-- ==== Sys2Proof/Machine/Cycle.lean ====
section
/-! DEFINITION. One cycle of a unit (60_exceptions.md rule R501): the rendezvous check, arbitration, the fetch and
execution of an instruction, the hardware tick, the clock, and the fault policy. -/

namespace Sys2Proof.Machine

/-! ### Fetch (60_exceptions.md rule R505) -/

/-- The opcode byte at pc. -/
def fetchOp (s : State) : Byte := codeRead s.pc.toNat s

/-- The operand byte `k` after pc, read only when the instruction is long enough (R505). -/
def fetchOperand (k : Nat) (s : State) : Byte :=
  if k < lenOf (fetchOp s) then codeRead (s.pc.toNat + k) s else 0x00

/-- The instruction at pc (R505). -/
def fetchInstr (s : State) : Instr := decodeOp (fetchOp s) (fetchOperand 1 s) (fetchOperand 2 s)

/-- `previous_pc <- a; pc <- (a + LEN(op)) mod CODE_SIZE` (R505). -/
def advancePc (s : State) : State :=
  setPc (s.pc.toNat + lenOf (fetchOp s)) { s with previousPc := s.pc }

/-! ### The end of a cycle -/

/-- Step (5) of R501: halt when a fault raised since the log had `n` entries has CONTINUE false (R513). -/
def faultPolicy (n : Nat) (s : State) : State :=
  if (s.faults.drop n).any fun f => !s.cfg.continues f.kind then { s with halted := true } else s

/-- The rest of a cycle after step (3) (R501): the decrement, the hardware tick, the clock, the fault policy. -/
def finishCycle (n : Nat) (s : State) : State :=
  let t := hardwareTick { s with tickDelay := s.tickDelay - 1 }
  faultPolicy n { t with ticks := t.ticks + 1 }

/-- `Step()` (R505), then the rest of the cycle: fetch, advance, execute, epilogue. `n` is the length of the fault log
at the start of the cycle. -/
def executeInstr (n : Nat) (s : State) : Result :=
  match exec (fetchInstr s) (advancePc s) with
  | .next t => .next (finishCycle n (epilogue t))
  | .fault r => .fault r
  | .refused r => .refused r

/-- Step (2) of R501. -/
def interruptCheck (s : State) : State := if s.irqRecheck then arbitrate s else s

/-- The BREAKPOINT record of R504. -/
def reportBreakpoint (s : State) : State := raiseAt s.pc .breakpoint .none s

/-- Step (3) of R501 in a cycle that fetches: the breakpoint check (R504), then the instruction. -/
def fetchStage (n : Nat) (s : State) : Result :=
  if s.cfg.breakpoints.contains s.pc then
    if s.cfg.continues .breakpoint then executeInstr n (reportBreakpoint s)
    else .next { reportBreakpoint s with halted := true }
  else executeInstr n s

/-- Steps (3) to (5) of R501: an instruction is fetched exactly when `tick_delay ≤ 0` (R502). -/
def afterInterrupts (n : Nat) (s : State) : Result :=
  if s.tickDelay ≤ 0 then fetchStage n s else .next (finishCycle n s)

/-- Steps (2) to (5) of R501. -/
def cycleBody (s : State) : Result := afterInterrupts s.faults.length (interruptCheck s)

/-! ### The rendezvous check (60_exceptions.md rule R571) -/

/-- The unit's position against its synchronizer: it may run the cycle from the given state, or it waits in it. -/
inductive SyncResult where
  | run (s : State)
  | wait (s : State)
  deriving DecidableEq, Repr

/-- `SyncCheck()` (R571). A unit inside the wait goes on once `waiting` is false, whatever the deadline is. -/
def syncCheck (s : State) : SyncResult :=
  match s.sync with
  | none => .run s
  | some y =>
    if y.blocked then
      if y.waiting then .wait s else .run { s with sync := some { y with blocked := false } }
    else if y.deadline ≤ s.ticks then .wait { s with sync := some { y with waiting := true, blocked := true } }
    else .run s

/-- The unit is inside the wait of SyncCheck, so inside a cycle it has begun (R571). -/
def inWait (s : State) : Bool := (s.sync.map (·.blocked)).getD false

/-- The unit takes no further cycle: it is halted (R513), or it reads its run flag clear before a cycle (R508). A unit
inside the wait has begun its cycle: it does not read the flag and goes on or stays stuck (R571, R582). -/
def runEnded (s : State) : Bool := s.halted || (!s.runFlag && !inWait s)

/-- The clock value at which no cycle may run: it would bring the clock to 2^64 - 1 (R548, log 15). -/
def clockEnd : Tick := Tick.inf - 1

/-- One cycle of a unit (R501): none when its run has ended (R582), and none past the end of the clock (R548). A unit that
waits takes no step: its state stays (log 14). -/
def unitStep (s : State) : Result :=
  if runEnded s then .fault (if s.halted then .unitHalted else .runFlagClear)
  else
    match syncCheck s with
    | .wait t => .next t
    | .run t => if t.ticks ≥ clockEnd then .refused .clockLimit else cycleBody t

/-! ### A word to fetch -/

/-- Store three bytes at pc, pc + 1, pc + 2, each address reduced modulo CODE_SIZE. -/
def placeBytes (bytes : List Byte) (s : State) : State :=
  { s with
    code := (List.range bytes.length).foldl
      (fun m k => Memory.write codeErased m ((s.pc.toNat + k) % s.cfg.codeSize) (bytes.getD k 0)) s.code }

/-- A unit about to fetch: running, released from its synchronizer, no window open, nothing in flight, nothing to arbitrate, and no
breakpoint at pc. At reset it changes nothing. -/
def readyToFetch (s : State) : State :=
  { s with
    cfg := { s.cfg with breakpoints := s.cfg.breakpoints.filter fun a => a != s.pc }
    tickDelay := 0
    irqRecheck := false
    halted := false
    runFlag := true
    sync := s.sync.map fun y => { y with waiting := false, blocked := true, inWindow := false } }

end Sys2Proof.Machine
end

........

**Work item**
Output every record above exactly as it appears.

**Exercise response**
-- ==== Sys2Proof/Machine/Cycle.lean ====
section
/-! DEFINITION. One cycle of a unit (60_exceptions.md rule R501): the rendezvous check, arbitration, the fetch and
execution of an instruction, the hardware tick, the clock, and the fault policy. -/

namespace Sys2Proof.Machine

/-! ### Fetch (60_exceptions.md rule R505) -/

/-- The opcode byte at pc. -/
def fetchOp (s : State) : Byte := codeRead s.pc.toNat s

/-- The operand byte `k` after pc, read only when the instruction is long enough (R505). -/
def fetchOperand (k : Nat) (s : State) : Byte :=
  if k < lenOf (fetchOp s) then codeRead (s.pc.toNat + k) s else 0x00

/-- The instruction at pc (R505). -/
def fetchInstr (s : State) : Instr := decodeOp (fetchOp s) (fetchOperand 1 s) (fetchOperand 2 s)

/-- `previous_pc <- a; pc <- (a + LEN(op)) mod CODE_SIZE` (R505). -/
def advancePc (s : State) : State :=
  setPc (s.pc.toNat + lenOf (fetchOp s)) { s with previousPc := s.pc }

/-! ### The end of a cycle -/

/-- Step (5) of R501: halt when a fault raised since the log had `n` entries has CONTINUE false (R513). -/
def faultPolicy (n : Nat) (s : State) : State :=
  if (s.faults.drop n).any fun f => !s.cfg.continues f.kind then { s with halted := true } else s

/-- The rest of a cycle after step (3) (R501): the decrement, the hardware tick, the clock, the fault policy. -/
def finishCycle (n : Nat) (s : State) : State :=
  let t := hardwareTick { s with tickDelay := s.tickDelay - 1 }
  faultPolicy n { t with ticks := t.ticks + 1 }

/-- `Step()` (R505), then the rest of the cycle: fetch, advance, execute, epilogue. `n` is the length of the fault log
at the start of the cycle. -/
def executeInstr (n : Nat) (s : State) : Result :=
  match exec (fetchInstr s) (advancePc s) with
  | .next t => .next (finishCycle n (epilogue t))
  | .fault r => .fault r
  | .refused r => .refused r

/-- Step (2) of R501. -/
def interruptCheck (s : State) : State := if s.irqRecheck then arbitrate s else s

/-- The BREAKPOINT record of R504. -/
def reportBreakpoint (s : State) : State := raiseAt s.pc .breakpoint .none s

/-- Step (3) of R501 in a cycle that fetches: the breakpoint check (R504), then the instruction. -/
def fetchStage (n : Nat) (s : State) : Result :=
  if s.cfg.breakpoints.contains s.pc then
    if s.cfg.continues .breakpoint then executeInstr n (reportBreakpoint s)
    else .next { reportBreakpoint s with halted := true }
  else executeInstr n s

/-- Steps (3) to (5) of R501: an instruction is fetched exactly when `tick_delay ≤ 0` (R502). -/
def afterInterrupts (n : Nat) (s : State) : Result :=
  if s.tickDelay ≤ 0 then fetchStage n s else .next (finishCycle n s)

/-- Steps (2) to (5) of R501. -/
def cycleBody (s : State) : Result := afterInterrupts s.faults.length (interruptCheck s)

/-! ### The rendezvous check (60_exceptions.md rule R571) -/

/-- The unit's position against its synchronizer: it may run the cycle from the given state, or it waits in it. -/
inductive SyncResult where
  | run (s : State)
  | wait (s : State)
  deriving DecidableEq, Repr

/-- `SyncCheck()` (R571). A unit inside the wait goes on once `waiting` is false, whatever the deadline is. -/
def syncCheck (s : State) : SyncResult :=
  match s.sync with
  | none => .run s
  | some y =>
    if y.blocked then
      if y.waiting then .wait s else .run { s with sync := some { y with blocked := false } }
    else if y.deadline ≤ s.ticks then .wait { s with sync := some { y with waiting := true, blocked := true } }
    else .run s

/-- The unit is inside the wait of SyncCheck, so inside a cycle it has begun (R571). -/
def inWait (s : State) : Bool := (s.sync.map (·.blocked)).getD false

/-- The unit takes no further cycle: it is halted (R513), or it reads its run flag clear before a cycle (R508). A unit
inside the wait has begun its cycle: it does not read the flag and goes on or stays stuck (R571, R582). -/
def runEnded (s : State) : Bool := s.halted || (!s.runFlag && !inWait s)

/-- The clock value at which no cycle may run: it would bring the clock to 2^64 - 1 (R548, log 15). -/
def clockEnd : Tick := Tick.inf - 1

/-- One cycle of a unit (R501): none when its run has ended (R582), and none past the end of the clock (R548). A unit that
waits takes no step: its state stays (log 14). -/
def unitStep (s : State) : Result :=
  if runEnded s then .fault (if s.halted then .unitHalted else .runFlagClear)
  else
    match syncCheck s with
    | .wait t => .next t
    | .run t => if t.ticks ≥ clockEnd then .refused .clockLimit else cycleBody t

/-! ### A word to fetch -/

/-- Store three bytes at pc, pc + 1, pc + 2, each address reduced modulo CODE_SIZE. -/
def placeBytes (bytes : List Byte) (s : State) : State :=
  { s with
    code := (List.range bytes.length).foldl
      (fun m k => Memory.write codeErased m ((s.pc.toNat + k) % s.cfg.codeSize) (bytes.getD k 0)) s.code }

/-- A unit about to fetch: running, released from its synchronizer, no window open, nothing in flight, nothing to arbitrate, and no
breakpoint at pc. At reset it changes nothing. -/
def readyToFetch (s : State) : State :=
  { s with
    cfg := { s.cfg with breakpoints := s.cfg.breakpoints.filter fun a => a != s.pc }
    tickDelay := 0
    irqRecheck := false
    halted := false
    runFlag := true
    sync := s.sync.map fun y => { y with waiting := false, blocked := true, inWindow := false } }

end Sys2Proof.Machine
end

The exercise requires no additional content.